▶ Assigned task
Below this sentence is a listing; return exactly its lines from the one with "c p = x := by" to the one with "simp [strandAt, putStrand, tfind_tput_ne", both kept, and nothing more.

▶ Dataset

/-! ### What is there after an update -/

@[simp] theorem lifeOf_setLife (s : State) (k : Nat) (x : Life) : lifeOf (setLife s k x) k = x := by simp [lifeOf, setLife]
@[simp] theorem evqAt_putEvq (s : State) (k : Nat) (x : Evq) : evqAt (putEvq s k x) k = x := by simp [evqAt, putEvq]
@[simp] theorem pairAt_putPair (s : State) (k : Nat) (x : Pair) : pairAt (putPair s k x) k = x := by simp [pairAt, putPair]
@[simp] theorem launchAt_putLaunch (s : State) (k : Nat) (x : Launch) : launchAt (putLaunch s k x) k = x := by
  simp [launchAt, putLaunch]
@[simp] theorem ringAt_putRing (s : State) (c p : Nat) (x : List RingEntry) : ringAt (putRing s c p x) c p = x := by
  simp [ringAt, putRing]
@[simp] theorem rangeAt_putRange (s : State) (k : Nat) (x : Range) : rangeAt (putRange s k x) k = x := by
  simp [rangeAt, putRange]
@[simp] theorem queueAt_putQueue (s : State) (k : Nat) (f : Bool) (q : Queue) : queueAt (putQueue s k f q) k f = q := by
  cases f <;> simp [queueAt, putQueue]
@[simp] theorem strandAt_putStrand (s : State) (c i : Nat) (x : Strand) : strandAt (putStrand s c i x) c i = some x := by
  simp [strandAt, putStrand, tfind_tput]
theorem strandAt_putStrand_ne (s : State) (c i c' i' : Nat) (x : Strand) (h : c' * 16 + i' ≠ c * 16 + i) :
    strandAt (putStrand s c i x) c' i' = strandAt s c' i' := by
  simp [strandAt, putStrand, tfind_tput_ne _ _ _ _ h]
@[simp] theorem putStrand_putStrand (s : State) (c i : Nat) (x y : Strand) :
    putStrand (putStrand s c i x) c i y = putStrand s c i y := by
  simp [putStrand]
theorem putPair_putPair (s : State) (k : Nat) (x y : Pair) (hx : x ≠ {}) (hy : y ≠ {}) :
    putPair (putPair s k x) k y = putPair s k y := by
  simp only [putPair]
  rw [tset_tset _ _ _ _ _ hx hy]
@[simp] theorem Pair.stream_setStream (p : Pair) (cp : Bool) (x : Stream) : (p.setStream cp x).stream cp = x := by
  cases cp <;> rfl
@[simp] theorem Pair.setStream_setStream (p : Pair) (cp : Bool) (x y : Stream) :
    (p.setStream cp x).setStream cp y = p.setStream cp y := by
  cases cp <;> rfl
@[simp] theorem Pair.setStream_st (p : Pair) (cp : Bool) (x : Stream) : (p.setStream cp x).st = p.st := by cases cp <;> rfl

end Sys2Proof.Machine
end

==

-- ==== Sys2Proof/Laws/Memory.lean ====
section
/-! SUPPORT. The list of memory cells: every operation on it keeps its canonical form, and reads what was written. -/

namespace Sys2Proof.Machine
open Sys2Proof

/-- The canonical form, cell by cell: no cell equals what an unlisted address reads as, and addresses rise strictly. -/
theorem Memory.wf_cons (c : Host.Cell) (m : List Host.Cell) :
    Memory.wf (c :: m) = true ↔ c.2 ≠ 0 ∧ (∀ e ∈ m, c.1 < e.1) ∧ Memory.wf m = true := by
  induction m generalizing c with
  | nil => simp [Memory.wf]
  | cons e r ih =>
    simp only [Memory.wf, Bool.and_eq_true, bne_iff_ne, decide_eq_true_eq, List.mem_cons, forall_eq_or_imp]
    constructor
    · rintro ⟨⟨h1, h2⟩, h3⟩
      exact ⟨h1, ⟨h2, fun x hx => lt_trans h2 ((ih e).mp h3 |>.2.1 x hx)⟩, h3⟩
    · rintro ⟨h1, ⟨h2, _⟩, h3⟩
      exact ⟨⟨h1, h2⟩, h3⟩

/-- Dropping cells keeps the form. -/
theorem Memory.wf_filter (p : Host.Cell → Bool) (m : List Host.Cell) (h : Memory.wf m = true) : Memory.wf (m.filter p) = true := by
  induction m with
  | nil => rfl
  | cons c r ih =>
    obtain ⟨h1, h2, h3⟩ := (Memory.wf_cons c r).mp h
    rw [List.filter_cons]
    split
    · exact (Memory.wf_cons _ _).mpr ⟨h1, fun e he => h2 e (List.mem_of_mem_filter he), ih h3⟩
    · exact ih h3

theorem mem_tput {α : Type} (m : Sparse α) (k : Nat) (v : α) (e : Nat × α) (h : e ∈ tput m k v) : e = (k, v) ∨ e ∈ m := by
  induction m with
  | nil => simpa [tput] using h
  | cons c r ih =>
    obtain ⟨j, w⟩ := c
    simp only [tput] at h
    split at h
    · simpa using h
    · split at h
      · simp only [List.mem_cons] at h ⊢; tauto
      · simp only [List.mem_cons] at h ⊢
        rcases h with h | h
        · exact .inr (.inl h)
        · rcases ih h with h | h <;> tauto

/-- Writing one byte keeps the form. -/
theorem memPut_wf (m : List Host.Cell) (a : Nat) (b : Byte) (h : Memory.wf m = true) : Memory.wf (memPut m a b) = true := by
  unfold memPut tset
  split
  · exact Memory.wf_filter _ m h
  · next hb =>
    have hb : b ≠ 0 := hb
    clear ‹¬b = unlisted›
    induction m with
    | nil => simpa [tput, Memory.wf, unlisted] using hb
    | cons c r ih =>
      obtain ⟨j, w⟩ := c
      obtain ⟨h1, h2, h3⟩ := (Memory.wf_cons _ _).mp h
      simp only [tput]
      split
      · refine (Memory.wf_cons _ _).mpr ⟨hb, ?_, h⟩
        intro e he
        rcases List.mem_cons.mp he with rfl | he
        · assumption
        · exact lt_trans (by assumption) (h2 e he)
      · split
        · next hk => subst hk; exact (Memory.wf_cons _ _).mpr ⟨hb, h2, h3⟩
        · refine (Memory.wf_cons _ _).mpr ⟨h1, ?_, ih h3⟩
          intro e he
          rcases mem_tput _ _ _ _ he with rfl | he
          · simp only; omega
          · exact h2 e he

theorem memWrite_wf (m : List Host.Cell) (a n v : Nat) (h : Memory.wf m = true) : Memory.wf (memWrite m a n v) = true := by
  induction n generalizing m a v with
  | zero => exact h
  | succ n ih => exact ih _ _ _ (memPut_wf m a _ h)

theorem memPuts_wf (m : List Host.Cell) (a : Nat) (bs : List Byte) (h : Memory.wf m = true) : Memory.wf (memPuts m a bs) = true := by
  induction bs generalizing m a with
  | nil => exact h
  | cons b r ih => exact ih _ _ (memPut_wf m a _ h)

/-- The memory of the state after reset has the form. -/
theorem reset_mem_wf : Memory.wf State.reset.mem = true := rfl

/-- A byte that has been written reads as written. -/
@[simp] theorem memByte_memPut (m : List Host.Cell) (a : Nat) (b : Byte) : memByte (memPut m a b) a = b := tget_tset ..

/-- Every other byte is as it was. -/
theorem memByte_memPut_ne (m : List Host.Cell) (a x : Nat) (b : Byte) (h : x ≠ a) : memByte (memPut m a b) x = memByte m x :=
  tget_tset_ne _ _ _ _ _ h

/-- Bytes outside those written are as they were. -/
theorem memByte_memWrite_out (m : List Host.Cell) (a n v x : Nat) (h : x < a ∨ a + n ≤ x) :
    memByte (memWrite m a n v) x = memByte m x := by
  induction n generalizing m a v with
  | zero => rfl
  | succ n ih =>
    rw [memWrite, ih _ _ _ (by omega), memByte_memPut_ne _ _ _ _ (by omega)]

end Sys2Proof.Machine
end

▶ Exercise output
@[simp] theorem ringAt_putRing (s : State) (c p : Nat) (x : List RingEntry) : ringAt (putRing s c p x) c p = x := by
  simp [ringAt, putRing]
@[simp] theorem rangeAt_putRange (s : State) (k : Nat) (x : Range) : rangeAt (putRange s k x) k = x := by
  simp [rangeAt, putRange]
@[simp] theorem queueAt_putQueue (s : State) (k : Nat) (f : Bool) (q : Queue) : queueAt (putQueue s k f q) k f = q := by
  cases f <;> simp [queueAt, putQueue]
@[simp] theorem strandAt_putStrand (s : State) (c i : Nat) (x : Strand) : strandAt (putStrand s c i x) c i = some x := by
  simp [strandAt, putStrand, tfind_tput]
theorem strandAt_putStrand_ne (s : State) (c i c' i' : Nat) (x : Strand) (h : c' * 16 + i' ≠ c * 16 + i) :
    strandAt (putStrand s c i x) c' i' = strandAt s c' i' := by
  simp [strandAt, putStrand, tfind_tput_ne _ _ _ _ h]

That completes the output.